-- ==== Sys2Proof/Machine/TwoWireOps.lean ====
section
/-! DEFINITION. The two-wire target's addresses and contexts, and the bytes of its pointer space: images, mailbox, status block
(R349, R350, R354–R356, R359, R362). -/

namespace Sys2Proof.Machine
open Sys2Proof

/-! ## Addresses and contexts (R349, R350) -/

/-- The bits of an address that a mask names, packed together, `n` bits from bit `i` up. -/
def packBits (a m : Nat) : Nat → Nat → Nat
  | 0, _ => 0
  | n + 1, i => if m.testBit i then (if a.testBit i then 1 else 0) + 2 * packBits a m n (i + 1) else packBits a m n (i + 1)

/-- The context that an address selects; none for an address not matched. -/
def State.ctxOf (s : State) (addr : BitVec 7) : Option (Fin 8) :=
  if (addr &&& ~~~s.tw.mask) = (s.tw.base &&& ~~~s.tw.mask) then
    some ⟨packBits addr.toNat s.tw.mask.toNat 7 0 % 8, Nat.mod_lt _ (by decide)⟩
  else none

/-- The address of a context (ADDR_MATCHED). -/
def State.addrOf (s : State) (c : Fin 8) : Nat :=
  ((List.range 128).find? fun a => s.ctxOf (BitVec.ofNat 7 a) == some c).getD 0

/-! ## The status block (Table 13-4) -/

/-- The chosen alert is asserted (R364, R390). -/
def State.attention (s : State) : Bool :=
  match s.reg 0x2E00 4 with
  | 1 => s.irq.activeA.isSome
  | 2 => s.irq.activeB.isSome
  | _ => false

/-- TIMEBASE of the status block: the count when its first byte is sent. In a transaction that is a moment between the address match,
where it is exact, and the present, which no command gives: a free value between the two. (DESIGN CHOICE, log entry 89). -/
def State.twCount (s : State) : U32 :=
  if s.tw.now.isSome then
    BitVec.ofNat 32 (s.tw.since + (Config.freeValue s.freeCtr).toNat % (s.now64 - s.tw.since + 1))
  else s.now

/-- The bytes of the status block from 0xF000. -/
def statusBytes (s : State) (c : Fin 8) : List Byte :=
  [BitVec.ofNat 8 s.md.mode.code, BitVec.ofNat 8 s.errReg, BitVec.ofNat 8 (s.liveColl 5), BitVec.ofNat 8 c.1,
    BitVec.ofNat 8 (s.addrOf c), BitVec.ofNat 8 s.tw.ctx[c].result, if s.attention then 1 else 0,
    BitVec.ofNat 8 (47 - s.slotsHeld)]
    ++ leBytes 4 s.tw.ctx[c].abort ++ leBytes 4 s.twCount.toNat ++ leBytes 2 s.supplyStat

/-! ## The pointer space (R354–R356, R359) -/

/-- The object and the offset within it that an image address names (Table 13-2). -/
def imageAt (a : Nat) : Option (Nat × Nat) :=
  if 0x4000 ≤ a ∧ a < 0x5000 then some (portIdx ((a - 0x4000) / 0x80), (a - 0x4000) % 0x80)
  else if 0x5000 ≤ a ∧ a < 0x5800 then some (railIdx ((a - 0x5000) / 0x80), (a - 0x5000) % 0x80)
  else none

/-- Bytes of a row's type. -/
def Obj.bytes (o : Obj) : Nat := o.ty.size.getD 0

/-- The byte of an image: 0 where nothing is readable. -/
def imageByte (s : State) (c : Fin 8) (idx off : Nat) : Byte :=
  if 0x7C ≤ off then 0
  else match findObj s.variant idx (off / 4 + 1) with
    | none => 0
    | some o =>
      if o.acc = .wo ∨ o.bytes ≤ off % 4 then 0
      else BitVec.ofNat 8 (s.readNum (pathIx (.tw c)) o idx (off / 4 + 1) / 256 ^ (off % 4))

/-- The byte that a read at an address returns. -/
def twByte (s : State) (c : Fin 8) (a : Nat) : Byte :=
  if a < userSize then memRead s.ks.sram.user a
  else match imageAt a with
    | some (idx, off) => imageByte s c idx off
    | none =>
      if 0x8000 ≤ a ∧ a < 0x8100 then s.tw.ctx[c].mbox.toList.getD (a - 0x8000) 0
      else if 0xF000 ≤ a ∧ a < 0xF100 then (statusBytes s c).getD (a - 0xF000) 0
      else 0

/-- The bytes that a read of `n` bytes from a pointer returns. -/
def twBytes (s : State) (c : Fin 8) (p : U16) : Nat → List Byte
  | 0 => []
  | n + 1 => twByte s c p.toNat :: twBytes s c (p + 1) n

/-- An address of the user area lies in a tally counter, four bytes wide (R408). -/
def State.inTally (s : State) (a : Nat) : Bool :=
  (List.range 8).any fun i =>
    let b := s.reg 0x2B00 (0x0C + i)
    b != 0xFFFF && decide (b ≤ a ∧ a < b + 4)

/-- Length of the field that an address lies in, from the address to its end: a tally counter and the fields of the images stand in 4
bytes, the mailbox and the status block have some of 2 and of 4 bytes (R408, Tables 13-2 to 13-4). -/
def fieldLeft (s : State) (a : Nat) : Nat :=
  if (a < userSize ∧ s.inTally a = true) ∨ (0x4000 ≤ a ∧ a < 0x5800) then 4 - a % 4
  else if (0x8000 ≤ a ∧ a < 0x8002) ∨ (0x8006 ≤ a ∧ a < 0x8008) ∨ (0xF010 ≤ a ∧ a < 0xF012) then 2 - a % 2
  else if (0x8008 ≤ a ∧ a < 0x800C) ∨ (0xF008 ≤ a ∧ a < 0xF010) then 4 - a % 4
  else 1

/-- A transaction begun: a read takes the field at the pointer now, as its first byte is sent (R359). -/
def beginTransaction (s : State) (c : Fin 8) (read : Bool) : State :=
  let t := { s with tw := { s.tw with now := some (c, read), since := s.now64 } }
  let p := t.tw.ctx[c].pointer
  { t with tw := { t.tw with first := if read then twBytes t c p (fieldLeft t p.toNat) else [] } }

end Sys2Proof.Machine
end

*YOUR OBJECTIVE*: Lines from the one with "sent (R359). -/" through the final line of the listing above should be duplicated word for word, and nothing else included.

*EXERCISE RESPONSE*:
/-- A transaction begun: a read takes the field at the pointer now, as its first byte is sent (R359). -/
def beginTransaction (s : State) (c : Fin 8) (read : Bool) : State :=
  let t := { s with tw := { s.tw with now := some (c, read), since := s.now64 } }
  let p := t.tw.ctx[c].pointer
  { t with tw := { t.tw with first := if read then twBytes t c p (fieldLeft t p.toNat) else [] } }

end Sys2Proof.Machine
end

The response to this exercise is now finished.